**Try it:** Two lines in the data below mark the range: the one with "some (0xBA000000 +" and the one with "some (0xD6000400 +". Return both, along with every line between them, exactly.

[Dataset entries]
⁂

/-- The word of an instruction, from the table's encoding of it; none for an event. -/
def encode : Instr → Option Nat
  | .bra c o => some (0x02000000 + put c 21 + put o 0)
  | .call c o => some (0x04000000 + put c 21 + put o 0)
  | .kbra s k o => some (0x06000000 + put s 24 + put k 21 + put o 0)
  | .brx a r g => some (0x08000000 + put a 11 + put r 3 + put g 0)
  | .callx a r g => some (0x0A000000 + put a 11 + put r 3 + put g 0)
  | .ret g => some (0x0C000000 + put g 0)
  | .exit g => some (0x0E000000 + put g 0)
  | .nop => some 0x10000000
  | .yield => some 0x12000000
  | .regn => some 0x14000000
  | .trap i => some (0x16000000 + put i 0)
  | .brk i => some (0x18000000 + put i 0)
  | .waitc t l s c n => some (0x1A000000 + put t 21 + put l 14 + put s 10 + put c 6 + put n 2)
  | .spawn a b r g => some (0x1C000000 + put a 11 + put b 4 + put r 3 + put g 0)
  | .kadd d a b r => some (0x20000000 + put d 18 + put a 11 + put b 4 + put r 3)
  | .ksub d a b r => some (0x22000000 + put d 18 + put a 11 + put b 4 + put r 3)
  | .kmul24 d a b r m => some (0x24000000 + put d 18 + put a 11 + put b 4 + put r 3 + put m 2)
  | .kmul32 d a b r => some (0x26000000 + put d 18 + put a 11 + put b 4 + put r 3)
  | .kand d a b r => some (0x28000000 + put d 18 + put a 11 + put b 4 + put r 3)
  | .kor d a b r => some (0x2A000000 + put d 18 + put a 11 + put b 4 + put r 3)
  | .kxor d a b r => some (0x2C000000 + put d 18 + put a 11 + put b 4 + put r 3)
  | .kshl d a b r => some (0x2E000000 + put d 18 + put a 11 + put b 4 + put r 3)
  | .kshr d a b r => some (0x30000000 + put d 18 + put a 11 + put b 4 + put r 3)
  | .ksar d a b r => some (0x30000004 + put d 18 + put a 11 + put b 4 + put r 3)
  | .kmin d a b r m => some (0x32000000 + put d 18 + put a 11 + put b 4 + put r 3 + put m 2)
  | .kmax d a b r m => some (0x34000000 + put d 18 + put a 11 + put b 4 + put r 3 + put m 2)
  | .ksel d a b r => some (0x36000000 + put d 18 + put a 11 + put b 4 + put r 3)
  | .kcmp d a b r m c => some (0x38000000 + put d 18 + put a 11 + put b 4 + put r 3 + put m 2 + put c 0)
  | .kli d i => some (0x3A000000 + put d 18 + put i 0)
  | .klih d i => some (0x3C000000 + put d 18 + put i 0)
  | .vtok d a b => some (0x3E000000 + put d 18 + put a 11 + put b 4)
  | .iadd d a b r g => some (0x40000000 + put d 18 + put a 11 + put b 4 + put r 3 + put g 0)
  | .isub d a b r g => some (0x42000000 + put d 18 + put a 11 + put b 4 + put r 3 + put g 0)
  | .iadd64 d a b r g => some (0x44000000 + put d 18 + put a 11 + put b 4 + put r 3 + put g 0)
  | .imul24 d a b r m g => some (0x46000000 + put d 18 + put a 11 + put b 4 + put r 3 + put m 2 + put g 0)
  | .imul24h d a b r m g => some (0x48000000 + put d 18 + put a 11 + put b 4 + put r 3 + put m 2 + put g 0)
  | .imul32 d a b r g => some (0x4A000000 + put d 18 + put a 11 + put b 4 + put r 3 + put g 0)
  | .imulh d a b r m g => some (0x4C000000 + put d 18 + put a 11 + put b 4 + put r 3 + put m 2 + put g 0)
  | .imad24 d a b r m g => some (0x4E000000 + put d 18 + put a 11 + put b 4 + put r 3 + put m 2 + put g 0)
  | .iand d a b r g => some (0x50000000 + put d 18 + put a 11 + put b 4 + put r 3 + put g 0)
  | .ior d a b r g => some (0x52000000 + put d 18 + put a 11 + put b 4 + put r 3 + put g 0)
  | .ixor d a b r g => some (0x54000000 + put d 18 + put a 11 + put b 4 + put r 3 + put g 0)
  | .ishl d a b r g => some (0x56000000 + put d 18 + put a 11 + put b 4 + put r 3 + put g 0)
  | .irot d a b r g => some (0x56000004 + put d 18 + put a 11 + put b 4 + put r 3 + put g 0)
  | .ishr d a b r g => some (0x58000000 + put d 18 + put a 11 + put b 4 + put r 3 + put g 0)
  | .isar d a b r g => some (0x58000004 + put d 18 + put a 11 + put b 4 + put r 3 + put g 0)
  | .imin d a b r m g => some (0x5A000000 + put d 18 + put a 11 + put b 4 + put r 3 + put m 2 + put g 0)
  | .imax d a b r m g => some (0x5C000000 + put d 18 + put a 11 + put b 4 + put r 3 + put m 2 + put g 0)
  | .icmp c e a b r m g => some (0x5E000000 + put c 20 + put e 18 + put a 11 + put b 4 + put r 3 + put m 2 + put g 0)
  | .isel d a b r g => some (0x60000000 + put d 18 + put a 11 + put b 4 + put r 3 + put g 0)
  | .mov d a => some (0x62000000 + put d 18 + put a 11)
  | .popc d a => some (0x62000001 + put d 18 + put a 11)
  | .clz d a => some (0x62000002 + put d 18 + put a 11)
  | .brev d a => some (0x62000003 + put d 18 + put a 11)
  | .iabs d a => some (0x62000004 + put d 18 + put a 11)
  | .bfeZ32 d a b => some (0x62000005 + put d 18 + put a 11 + put b 4)
  | .bfeS32 d a b => some (0x62000006 + put d 18 + put a 11 + put b 4)
  | .bfi d a b => some (0x62000007 + put d 18 + put a 11 + put b 4)
  | .idot4S8 d a b => some (0x62000008 + put d 18 + put a 11 + put b 4)
  | .idot4Z8 d a b => some (0x62000009 + put d 18 + put a 11 + put b 4)
  | .li d i => some (0x64000000 + put d 18 + put i 0)
  | .lih d i => some (0x66000000 + put d 18 + put i 0)
  | .fadd d a b r n g => some (0x68000000 + put d 18 + put a 11 + put b 4 + put r 3 + put n 2 + put g 0)
  | .fsub d a b r n g => some (0x6A000000 + put d 18 + put a 11 + put b 4 + put r 3 + put n 2 + put g 0)
  | .fmul d a b r n g => some (0x6C000000 + put d 18 + put a 11 + put b 4 + put r 3 + put n 2 + put g 0)
  | .ffma d a b r n g => some (0x6E000000 + put d 18 + put a 11 + put b 4 + put r 3 + put n 2 + put g 0)
  | .fmin d a b r n g => some (0x70000000 + put d 18 + put a 11 + put b 4 + put r 3 + put n 2 + put g 0)
  | .fmax d a b r n g => some (0x72000000 + put d 18 + put a 11 + put b 4 + put r 3 + put n 2 + put g 0)
  | .fcmp c e a b r n g => some (0x74000000 + put c 20 + put e 18 + put a 11 + put b 4 + put r 3 + put n 2 + put g 0)
  | .fclass d a r g => some (0x76000000 + put d 18 + put a 11 + put r 3 + put g 0)
  | .frnd d a b r n g => some (0x78000000 + put d 18 + put a 11 + put b 4 + put r 3 + put n 2 + put g 0)
  | .fscale d a b r n g => some (0x7A000000 + put d 18 + put a 11 + put b 4 + put r 3 + put n 2 + put g 0)
  | .fadd2F16 d a b r n g => some (0x7C000000 + put d 18 + put a 11 + put b 4 + put r 3 + put n 2 + put g 0)
  | .fadd2Bf16 d a b r n g => some (0x7E000000 + put d 18 + put a 11 + put b 4 + put r 3 + put n 2 + put g 0)
  | .ffma2F16 d a b r n g => some (0x80000000 + put d 18 + put a 11 + put b 4 + put r 3 + put n 2 + put g 0)
  | .ffma2Bf16 d a b r n g => some (0x82000000 + put d 18 + put a 11 + put b 4 + put r 3 + put n 2 + put g 0)
  | .fdot2F16 d a b r n g => some (0x84000000 + put d 18 + put a 11 + put b 4 + put r 3 + put n 2 + put g 0)
  | .fdot2Bf16 d a b r n g => some (0x86000000 + put d 18 + put a 11 + put b 4 + put r 3 + put n 2 + put g 0)
  | .cvt d a t s e => some (0x98000000 + put d 18 + put a 11 + put t 7 + put s 3 + put e 0)
  | .cvtn d a t s e => some (0x9A000000 + put d 18 + put a 11 + put t 7 + put s 3 + put e 0)
  | .packF8e4 d a b r h g => some (0x9C000000 + put d 18 + put a 11 + put b 4 + put r 3 + put h 2 + put g 0)
  | .packF8e5 d a b r h g => some (0x9E000000 + put d 18 + put a 11 + put b 4 + put r 3 + put h 2 + put g 0)
  | .unpack d a b s => some (0xA0000000 + put d 18 + put a 11 + put b 4 + put s 0)
  | .qblk d a s => some (0xA2000000 + put d 18 + put a 11 + put s 0)
  | .sfn d a f r n g => some (0xA8000000 + put d 18 + put a 11 + put f 4 + put r 3 + put n 2 + put g 0)
  | .vote d a b s => some (0xB0000000 + put d 18 + put a 11 + put b 4 + put s 0)
  | .shfl d a b s => some (0xB2000000 + put d 18 + put a 11 + put b 4 + put s 0)
  | .perm d a p s => some (0xB4000000 + put d 18 + put a 11 + put p 4 + put s 0)
  | .redx d a b s => some (0xB6000000 + put d 18 + put a 11 + put b 4 + put s 0)
  | .scanx d a b s => some (0xB8000000 + put d 18 + put a 11 + put b 4 + put s 0)
  | .matchx d a b s => some (0xBA000000 + put d 18 + put a 11 + put b 4 + put s 0)
  | .elect e b => some (0xBC000000 + put e 18 + put b 4)
  | .ld8 d a o f r g => some (0xC0000000 + put d 18 + put a 11 + put o 8 + put f 4 + put r 2 + put g 0)
  | .ld16 d a o f r g => some (0xC2000000 + put d 18 + put a 11 + put o 8 + put f 4 + put r 2 + put g 0)
  | .ld32 d a o f r g => some (0xC4000000 + put d 18 + put a 11 + put o 8 + put f 4 + put r 2 + put g 0)
  | .ld64 d a o f r g => some (0xC6000000 + put d 18 + put a 11 + put o 8 + put f 4 + put r 2 + put g 0)
  | .ld128 d a o f r g => some (0xC8000000 + put d 18 + put a 11 + put o 8 + put f 4 + put r 2 + put g 0)
  | .st8 d a o f r g => some (0xCA000000 + put d 18 + put a 11 + put o 8 + put f 4 + put r 2 + put g 0)
  | .st16 d a o f r g => some (0xCC000000 + put d 18 + put a 11 + put o 8 + put f 4 + put r 2 + put g 0)
  | .st32 d a o f r g => some (0xCE000000 + put d 18 + put a 11 + put o 8 + put f 4 + put r 2 + put g 0)
  | .st64 d a o f r g => some (0xD0000000 + put d 18 + put a 11 + put o 8 + put f 4 + put r 2 + put g 0)
  | .st128 d a o f r g => some (0xD2000000 + put d 18 + put a 11 + put o 8 + put f 4 + put r 2 + put g 0)
  | .ldk d a o f r z => some (0xD4000000 + put d 18 + put a 11 + put o 8 + put f 4 + put r 2 + put z 1)
  | .stk d a o f r z => some (0xD4000001 + put d 18 + put a 11 + put o 8 + put f 4 + put r 2 + put z 1)
  | .ldl d a z f g => some (0xD6000000 + put d 18 + put a 11 + put z 8 + put f 4 + put g 0)
  | .stl d a z f g => some (0xD6000400 + put d 18 + put a 11 + put z 8 + put f 4 + put g 0)
  | .atom32 d a o s r g => some (0xD8000000 + put d 18 + put a 11 + put o 8 + put s 4 + put r 2 + put g 0)
  | .atom64 d a o s r g => some (0xDA000000 + put d 18 + put a 11 + put o 8 + put s 4 + put r 2 + put g 0)
  | .red32 d a o s r g => some (0xDC000000 + put d 18 + put a 11 + put o 8 + put s 4 + put r 2 + put g 0)
  | .red64 d a o s r g => some (0xDE000000 + put d 18 + put a 11 + put o 8 + put s 4 + put r 2 + put g 0)
  | .acopy h d a b r l g => some (0xE0000000 + put h 25 + put d 18 + put a 11 + put b 4 + put r 3 + put l 2 + put g 0)
  | .rcopy a r g => some (0xE4000000 + put a 11 + put r 3 + put g 0)
  | .pref a r g => some (0xE4000010 + put a 11 + put r 3 + put g 0)
  | .prefSc d a r g => some (0xE4000014 + put d 18 + put a 11 + put r 3 + put g 0)
  | .invl1 a r g => some (0xE4000020 + put a 11 + put r 3 + put g 0)
  | .invl1All g => some (0xE4000024 + put g 0)
  | .setobs s a r g => some (0xE4000030 + put s 18 + put a 11 + put r 3 + put g 0)
  | .fence k m => some (0xE6000000 + put k 8 + put m 0)
  | .tmma a r m g => some (0xE8000000 + put a 11 + put r 3 + put m 2 + put g 0)
  | .tzero s m g => some (0xEA000000 + put s 18 + put m 2 + put g 0)
  | .tlda t s a r m g => some (0xEA000010 + put t 22 + put s 18 + put a 11 + put r 3 + put m 2 + put g 0)
  | .tsta t s a r m g => some (0xEA000020 + put t 22 + put s 18 + put a 11 + put r 3 + put m 2 + put g 0)
  | .tcvt t s a r m g => some (0xEA000030 + put t 22 + put s 18 + put a 11 + put r 3 + put m 2 + put g 0)
  | .twait m g => some (0xEA000040 + put m 2 + put g 0)
  | .tprog d m g => some (0xEA000050 + put d 18 + put m 2 + put g 0)
  | .barInit a b => some (0xF0000000 + put a 11 + put b 4)
  | .arrive d a b => some (0xF0000001 + put d 18 + put a 11 + put b 4)
  | .arriveD t a b => some (0xF0000002 + put t 18 + put a 11 + put b 4)
  | .bwait a b => some (0xF0000003 + put a 11 + put b 4)
  | .ringPost r => some (0xF2000000 + put r 18)
  | .ringPostSize r s => some (0xF2400000 + put r 18 + put s 11)
  | .ringWait r a => some (0xF2000001 + put r 18 + put a 11)
  | .vfsend a => some (0xF4000000 + put a 11)
  | .vfrecv d => some (0xF4000001 + put d 18)
  | .xacq => some 0xF6000000
  | .xrel => some 0xF6000001
  | .wbase w k => some (0xF6000002 + put w 11 + put k 4)
  | .coll a r g => some (0xF8000000 + put a 11 + put r 3 + put g 0)
  | .rop a r g => some (0xF8000010 + put a 11 + put r 3 + put g 0)
  | .pint a b => some (0xFA000000 + put a 11 + put b 4)
  | .eqres d a => some (0xFA000001 + put d 18 + put a 11)
  | .mfs d i g => some (0xFC000000 + put d 18 + put i 4 + put g 0)
  | .mts d i g => some (0xFC000004 + put d 18 + put i 4 + put g 0)
  | .eretRetry => some 0xFC010000
  | .eretCont => some 0xFC010100
  | .eretKill => some 0xFC010200
  | .cctlClean d => some (0xFC010010 + put d 18)
  | .cctlEvict d => some (0xFC010110 + put d 18)
  | .tlbinvAll => some 0xFC010020
  | .tlbinvCtx d => some (0xFC010120 + put d 18)
  | .tlbinvPage d => some (0xFC010220 + put d 18)
  | .halt => some 0xFC010030
  | .crossLaneComplete .. => none
  | .waitEnd .. => none
  | .issueDrawCycle .. => none
  | .reservationJoin .. => none
  | .epochRefill .. => none
  | .priceCommit .. => none
  | .corePriceSwitch .. => none
  | .dcapWrite .. => none
  | .qtailWrite .. => none
  | .qheadWrite .. => none
  | .haltClear .. => none
  | .abort .. => none
  | .registerWrite .. => none
  | .arbiterGrant .. => none
  | .fenceObjectRead .. => none
  | .prologueLimit .. => none
  | .windowInstall => none
  | .completionCountReport .. => none
  | .launchRetire .. => none
  | .placementEvaluation .. => none
  | .candidateWaitLimit .. => none
  | .groupStart .. => none
  | .spanReservationRequest .. => none
  | .spanReservationReply .. => none
  | .unitPlacedReport .. => none
  | .maskReport .. => none
  | .loadReturn .. => none
  | .storeVisible .. => none
  | .atomicPerform .. => none
  | .vtokWrite .. => none
  | .copyLineWrite .. => none
  | .deferredArrivalCount .. => none
  | .rcopyUnit .. => none
  | .rcopyComplete .. => none
  | .tileOperandLine .. => none
  | .tileKstep .. => none
  | .tileOpComplete .. => none
  | .barrierDoneMessage .. => none
  | .flumeEntryDelivery .. => none
  | .flumeCredit .. => none
  | .eventRecordWrite => none
  | .eventResolve .. => none
  | .rillRetire .. => none
  | .preemptQueue .. => none
  | .preemptRestore .. => none
  | .contextSaveComplete .. => none
  | .deferredPreemption => none
  | .gateLayer .. => none
  | .restoreLayer .. => none
  | .gatePowerOff .. => none
  | .restoreComplete .. => none
  | .debugHaltRequest .. => none
  | .debugHalted .. => none
  | .debugRun .. => none
  | .linkResponseWatchdog .. => none
  | .packageReset => none
  | .attestationAttempt .. => none
  | .attestationTimeout .. => none
  | .linkkey .. => none
  | .dieOpen .. => none
  | .rollRequest .. => none
  | .keyRolloverCount .. => none
  | .oldKeyErase .. => none
  | .linkTagFail .. => none
  | .dieResetRequest .. => none
  | .drainComplete .. => none
  | .drainLimit .. => none
  | .doeRequest .. => none
  | .peerAttestation .. => none
  | .pstepAssert => none
  | .pstepRelease => none
  | .powerStepGo .. => none
  | .pcapWrite .. => none
  | .weirPeriod .. => none
  | .peerIntentMessage .. => none
  | .peerIntentLapse .. => none
  | .fselWrite .. => none
  | .relockDone .. => none
  | .droopTrip .. => none
  | .chargeUpdate .. => none
  | .thermalSample .. => none
  | .powerFail => none
  | .saveItemComplete .. => none
  | .saveResume => none
  | .saveDiscard => none
  | .pageWalk .. => none
  | .bsizeWrite .. => none
  | .bsizeChangeDone .. => none
  | .treqs .. => none
  | .treqx .. => none
  | .tok .. => none
  | .transientRequestTimeout .. => none
  | .preq .. => none
  | .pact .. => none
  | .pack .. => none
  | .pdone .. => none
  | .pdeact .. => none
  | .lineEvict .. => none
  | .coherenceRetransmit .. => none
  | .hostMemRead .. => none
  | .hostMemWrite .. => none
  | .hostWriteback .. => none
  | .birspi .. => none
  | .elmLossOfLight .. => none
  | .elmLightReturn .. => none
  | .elmenWrite .. => none
  | .dataFlit .. => none
  | .ackFlit .. => none
  | .pathControlFlit .. => none
  | .pathRejoin .. => none
  | .replayTimeout .. => none
  | .setAnnouncement => none
  | .holdMessage .. => none
  | .remoteRequestAbandon .. => none
  | .sluiceRequest .. => none
  | .remoteResponse .. => none
  | .collectiveSignalRead .. => none
  | .collectiveChunk .. => none
  | .collectiveEnd .. => none
  | .blackboxRecord => none
  | .blackboxClear => none
  | .blackboxMctpRead .. => none
  | .bootRecordClear => none
  | .powerRemoved => none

⁂

**Problem solution:**
  | .matchx d a b s => some (0xBA000000 + put d 18 + put a 11 + put b 4 + put s 0)
  | .elect e b => some (0xBC000000 + put e 18 + put b 4)
  | .ld8 d a o f r g => some (0xC0000000 + put d 18 + put a 11 + put o 8 + put f 4 + put r 2 + put g 0)
  | .ld16 d a o f r g => some (0xC2000000 + put d 18 + put a 11 + put o 8 + put f 4 + put r 2 + put g 0)
  | .ld32 d a o f r g => some (0xC4000000 + put d 18 + put a 11 + put o 8 + put f 4 + put r 2 + put g 0)
  | .ld64 d a o f r g => some (0xC6000000 + put d 18 + put a 11 + put o 8 + put f 4 + put r 2 + put g 0)
  | .ld128 d a o f r g => some (0xC8000000 + put d 18 + put a 11 + put o 8 + put f 4 + put r 2 + put g 0)
  | .st8 d a o f r g => some (0xCA000000 + put d 18 + put a 11 + put o 8 + put f 4 + put r 2 + put g 0)
  | .st16 d a o f r g => some (0xCC000000 + put d 18 + put a 11 + put o 8 + put f 4 + put r 2 + put g 0)
  | .st32 d a o f r g => some (0xCE000000 + put d 18 + put a 11 + put o 8 + put f 4 + put r 2 + put g 0)
  | .st64 d a o f r g => some (0xD0000000 + put d 18 + put a 11 + put o 8 + put f 4 + put r 2 + put g 0)
  | .st128 d a o f r g => some (0xD2000000 + put d 18 + put a 11 + put o 8 + put f 4 + put r 2 + put g 0)
  | .ldk d a o f r z => some (0xD4000000 + put d 18 + put a 11 + put o 8 + put f 4 + put r 2 + put z 1)
  | .stk d a o f r z => some (0xD4000001 + put d 18 + put a 11 + put o 8 + put f 4 + put r 2 + put z 1)
  | .ldl d a z f g => some (0xD6000000 + put d 18 + put a 11 + put z 8 + put f 4 + put g 0)
  | .stl d a z f g => some (0xD6000400 + put d 18 + put a 11 + put z 8 + put f 4 + put g 0)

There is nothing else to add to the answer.